I'm not sure where you're getting your information from.
Chrome (and many other performance-critical workloads) is using instrumented PGO because it gives better performance gains, not because it's a more mature path. AutoFDO is only used in situations where collecting data with an instrumented build is difficult.
Last I looked AutoFDO builds were similar in performance to PGO as ThinLTO vs LTO is. I’d say that collecting data with an instrumented Chrome build is extremely difficult - you’re relying on your synthetic benchmark environment which is very very different from the real world (eg extensions aren’t installed, the patterns of websites being browsed is not realistic, etc). There’s also a 2x compile cost because you have to build Chrome twice in the exact same way + you have to run a synthetic benchmark on each build to generate the trace.
I’m just using an educated guess to say that at some point in the future Chrome will switch to AutoFDO, potentially using traces harvested from end user computers (potentially just from their employees even to avoid privacy complaints).
You can make the synthetic benchmarks relatively accurate, it just takes effort. The compile-time hit and additional effort is often worth it for the extra couple percent for important applications.
Performance is also pretty different on the scales that performance engineers are interested in for these sorts of production codes, but without the build system scalability problems that LTO has.

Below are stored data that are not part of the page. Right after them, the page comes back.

/-- Replacing a core leaves every other one. -/
theorem State.core_setCore_other {s : State} {p q : Nat} (c : Core) (hq : q ≠ p) : (s.setCore p c).core q = s.core q :=
  Store.get_put_other _ _ hq

/-- Changing a core leaves every other one. -/
theorem State.core_onCore_other {s : State} {p q : Nat} (f : Core → Core) (hq : q ≠ p) : (s.onCore p f).core q = s.core q :=
  State.core_setCore_other _ hq

/-- Replacing a core keeps the form of the list of cores. -/
theorem State.cores_setCore {s : State} (p : Nat) (c : Core) (h : Store.sortedFrom 0 s.cores = true) :
    Store.sortedFrom 0 (s.setCore p c).cores = true :=
  Store.sortedFrom_put c h (Nat.zero_le _)

/-- Changing a core keeps the form of the list of cores. -/
theorem State.cores_onCore {s : State} (p : Nat) (f : Core → Core) (h : Store.sortedFrom 0 s.cores = true) :
    Store.sortedFrom 0 (s.onCore p f).cores = true :=
  State.cores_setCore p _ h

end Sys2Proof.Machine
end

The original AutoFDO paper shows an improvement of 10.5%->12.5% going from AutoFDO to instrumented PGO. That is pretty big. It's probably even bigger with newer instrumentation based techniques like CSPGO.
They also mention the exact reasons that AutoFDO will not perform as well, with issues in debug info and losing profile accuracy due to sampling inaccuracy.
I couldn't find any numbers for Chrome, but I am reasonably certain that they have tried both and continue to use instrumented PGO for the extra couple percent. There are other pieces of the Chrome ecosystem (specifically the ChromeOS kernel) that are already optimized using sampling-based profiling. It's been a while since I last talked to the Chromium toolchain people about this though. I also remember hearing them benchmark FEPGO vs IRPGO at some point and concluding that IRPGO was better.
In practice though, correctness even over ordering of hand-written passes is difficult. Within the paper they describe a methodology to evaluate phase orderings against a small test set as a smoke test for correctness (PassListEval) and observe that ~10% of the phase orderings result in assertion failures/compiler crashes/correctness issues.
You will end up with a lot more correctness issues adjusting phase orderings like this than you would using one of the more battle-tested default optimization pipelines.
Correctness in a production compiler is a pretty hard problem.
LLVM doesn’t spend really any runtime solving the phase ordering problem since the pass pipelines are static. There have been proposals to dynamically adjust the pipeline based on various factors, but those are a ways out from happening.